### [Activity]
Wherever the string "lists" appears in the records, return the line that holds it.

Collection entries
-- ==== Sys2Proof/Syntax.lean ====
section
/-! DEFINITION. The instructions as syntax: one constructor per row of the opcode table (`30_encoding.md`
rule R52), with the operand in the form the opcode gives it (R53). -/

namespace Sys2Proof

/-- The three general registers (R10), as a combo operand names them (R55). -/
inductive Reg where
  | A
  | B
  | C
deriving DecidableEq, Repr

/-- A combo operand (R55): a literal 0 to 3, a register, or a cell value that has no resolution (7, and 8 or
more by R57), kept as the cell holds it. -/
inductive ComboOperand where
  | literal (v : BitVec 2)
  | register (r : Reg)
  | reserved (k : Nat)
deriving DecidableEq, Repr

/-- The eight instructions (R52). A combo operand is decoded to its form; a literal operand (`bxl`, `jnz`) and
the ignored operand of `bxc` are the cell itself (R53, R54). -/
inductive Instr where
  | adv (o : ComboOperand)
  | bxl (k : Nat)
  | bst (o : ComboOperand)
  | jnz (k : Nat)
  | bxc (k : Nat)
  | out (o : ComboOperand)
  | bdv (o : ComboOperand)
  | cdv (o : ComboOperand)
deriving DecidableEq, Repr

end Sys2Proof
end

---

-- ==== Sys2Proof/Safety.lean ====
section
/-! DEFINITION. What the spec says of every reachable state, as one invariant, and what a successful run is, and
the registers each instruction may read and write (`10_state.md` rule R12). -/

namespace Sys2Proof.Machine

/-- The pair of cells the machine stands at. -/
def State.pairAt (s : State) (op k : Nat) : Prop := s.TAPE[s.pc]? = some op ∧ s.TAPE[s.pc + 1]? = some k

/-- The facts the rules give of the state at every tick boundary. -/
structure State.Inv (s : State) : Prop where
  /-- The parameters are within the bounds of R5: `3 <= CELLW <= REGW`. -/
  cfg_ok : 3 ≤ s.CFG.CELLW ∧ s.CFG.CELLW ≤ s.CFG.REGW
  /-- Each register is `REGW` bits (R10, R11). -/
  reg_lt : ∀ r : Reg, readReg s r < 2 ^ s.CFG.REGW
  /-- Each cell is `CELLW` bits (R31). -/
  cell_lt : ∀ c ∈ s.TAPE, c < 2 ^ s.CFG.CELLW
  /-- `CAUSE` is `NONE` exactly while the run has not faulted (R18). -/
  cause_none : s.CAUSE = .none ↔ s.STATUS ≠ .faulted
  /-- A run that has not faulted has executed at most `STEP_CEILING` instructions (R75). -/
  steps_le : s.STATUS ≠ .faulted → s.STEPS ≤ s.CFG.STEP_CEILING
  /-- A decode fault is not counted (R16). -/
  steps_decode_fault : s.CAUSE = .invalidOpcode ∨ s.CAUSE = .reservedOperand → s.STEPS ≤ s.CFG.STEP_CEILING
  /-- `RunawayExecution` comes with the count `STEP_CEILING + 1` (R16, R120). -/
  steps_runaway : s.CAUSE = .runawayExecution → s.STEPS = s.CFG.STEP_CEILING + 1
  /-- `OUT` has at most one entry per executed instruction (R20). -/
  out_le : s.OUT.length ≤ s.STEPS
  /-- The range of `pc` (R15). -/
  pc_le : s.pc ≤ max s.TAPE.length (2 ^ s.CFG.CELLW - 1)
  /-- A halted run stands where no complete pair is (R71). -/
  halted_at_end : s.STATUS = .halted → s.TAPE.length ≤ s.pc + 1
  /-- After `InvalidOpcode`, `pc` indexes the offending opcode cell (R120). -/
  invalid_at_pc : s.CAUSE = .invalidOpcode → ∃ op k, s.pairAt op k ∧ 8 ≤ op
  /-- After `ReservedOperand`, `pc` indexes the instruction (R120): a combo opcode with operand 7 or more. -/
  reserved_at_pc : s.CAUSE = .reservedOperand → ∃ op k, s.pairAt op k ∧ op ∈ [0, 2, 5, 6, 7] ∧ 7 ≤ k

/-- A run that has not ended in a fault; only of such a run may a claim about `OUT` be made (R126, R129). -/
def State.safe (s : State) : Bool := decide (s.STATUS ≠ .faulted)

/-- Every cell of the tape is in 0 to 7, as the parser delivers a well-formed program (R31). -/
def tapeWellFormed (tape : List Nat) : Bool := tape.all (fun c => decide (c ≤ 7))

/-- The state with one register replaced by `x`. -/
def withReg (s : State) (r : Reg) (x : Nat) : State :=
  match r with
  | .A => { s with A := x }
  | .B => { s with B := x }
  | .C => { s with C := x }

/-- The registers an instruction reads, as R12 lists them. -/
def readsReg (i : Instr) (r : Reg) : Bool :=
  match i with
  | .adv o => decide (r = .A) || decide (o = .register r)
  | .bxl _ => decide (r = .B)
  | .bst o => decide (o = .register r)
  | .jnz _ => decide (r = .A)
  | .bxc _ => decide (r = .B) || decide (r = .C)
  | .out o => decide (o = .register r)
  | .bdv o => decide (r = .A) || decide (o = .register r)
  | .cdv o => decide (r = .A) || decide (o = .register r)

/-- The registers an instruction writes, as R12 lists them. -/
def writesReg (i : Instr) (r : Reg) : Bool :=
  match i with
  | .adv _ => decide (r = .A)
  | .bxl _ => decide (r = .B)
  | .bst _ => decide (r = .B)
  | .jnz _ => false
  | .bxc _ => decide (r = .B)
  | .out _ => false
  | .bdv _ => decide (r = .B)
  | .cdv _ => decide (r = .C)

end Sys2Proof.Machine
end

---

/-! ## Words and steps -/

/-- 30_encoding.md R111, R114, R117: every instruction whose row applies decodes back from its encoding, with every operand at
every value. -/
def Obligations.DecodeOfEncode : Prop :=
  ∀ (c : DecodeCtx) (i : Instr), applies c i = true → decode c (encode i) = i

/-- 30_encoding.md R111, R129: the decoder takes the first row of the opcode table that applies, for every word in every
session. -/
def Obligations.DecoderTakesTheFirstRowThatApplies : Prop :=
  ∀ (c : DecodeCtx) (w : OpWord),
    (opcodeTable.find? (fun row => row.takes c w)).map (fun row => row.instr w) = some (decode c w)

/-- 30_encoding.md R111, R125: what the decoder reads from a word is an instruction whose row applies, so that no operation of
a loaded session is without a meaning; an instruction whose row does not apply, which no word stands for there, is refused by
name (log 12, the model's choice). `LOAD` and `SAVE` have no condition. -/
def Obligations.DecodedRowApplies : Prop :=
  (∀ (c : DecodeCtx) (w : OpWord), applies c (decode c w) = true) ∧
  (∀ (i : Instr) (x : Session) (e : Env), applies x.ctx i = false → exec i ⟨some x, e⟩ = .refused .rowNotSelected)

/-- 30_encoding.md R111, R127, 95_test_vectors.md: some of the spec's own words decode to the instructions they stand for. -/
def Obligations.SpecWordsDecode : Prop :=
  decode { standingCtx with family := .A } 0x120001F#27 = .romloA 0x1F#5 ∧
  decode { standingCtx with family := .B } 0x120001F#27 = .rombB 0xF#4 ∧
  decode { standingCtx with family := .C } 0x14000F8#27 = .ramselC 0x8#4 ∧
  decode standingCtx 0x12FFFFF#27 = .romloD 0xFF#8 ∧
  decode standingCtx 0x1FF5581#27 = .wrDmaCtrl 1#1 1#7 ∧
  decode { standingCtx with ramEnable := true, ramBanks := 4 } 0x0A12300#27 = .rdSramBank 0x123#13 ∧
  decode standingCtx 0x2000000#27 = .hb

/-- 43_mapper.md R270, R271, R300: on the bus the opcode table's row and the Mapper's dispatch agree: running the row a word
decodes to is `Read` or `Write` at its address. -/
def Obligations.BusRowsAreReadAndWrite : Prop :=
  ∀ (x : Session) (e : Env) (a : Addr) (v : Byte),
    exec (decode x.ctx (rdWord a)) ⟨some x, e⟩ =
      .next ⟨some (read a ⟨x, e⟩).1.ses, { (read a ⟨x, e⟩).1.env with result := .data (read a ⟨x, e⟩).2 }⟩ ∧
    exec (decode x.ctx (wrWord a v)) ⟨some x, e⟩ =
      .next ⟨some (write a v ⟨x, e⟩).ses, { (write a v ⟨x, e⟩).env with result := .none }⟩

### [Finished exercise]
/-- The registers an instruction reads, as R12 lists them. -/
/-- The registers an instruction writes, as R12 lists them. -/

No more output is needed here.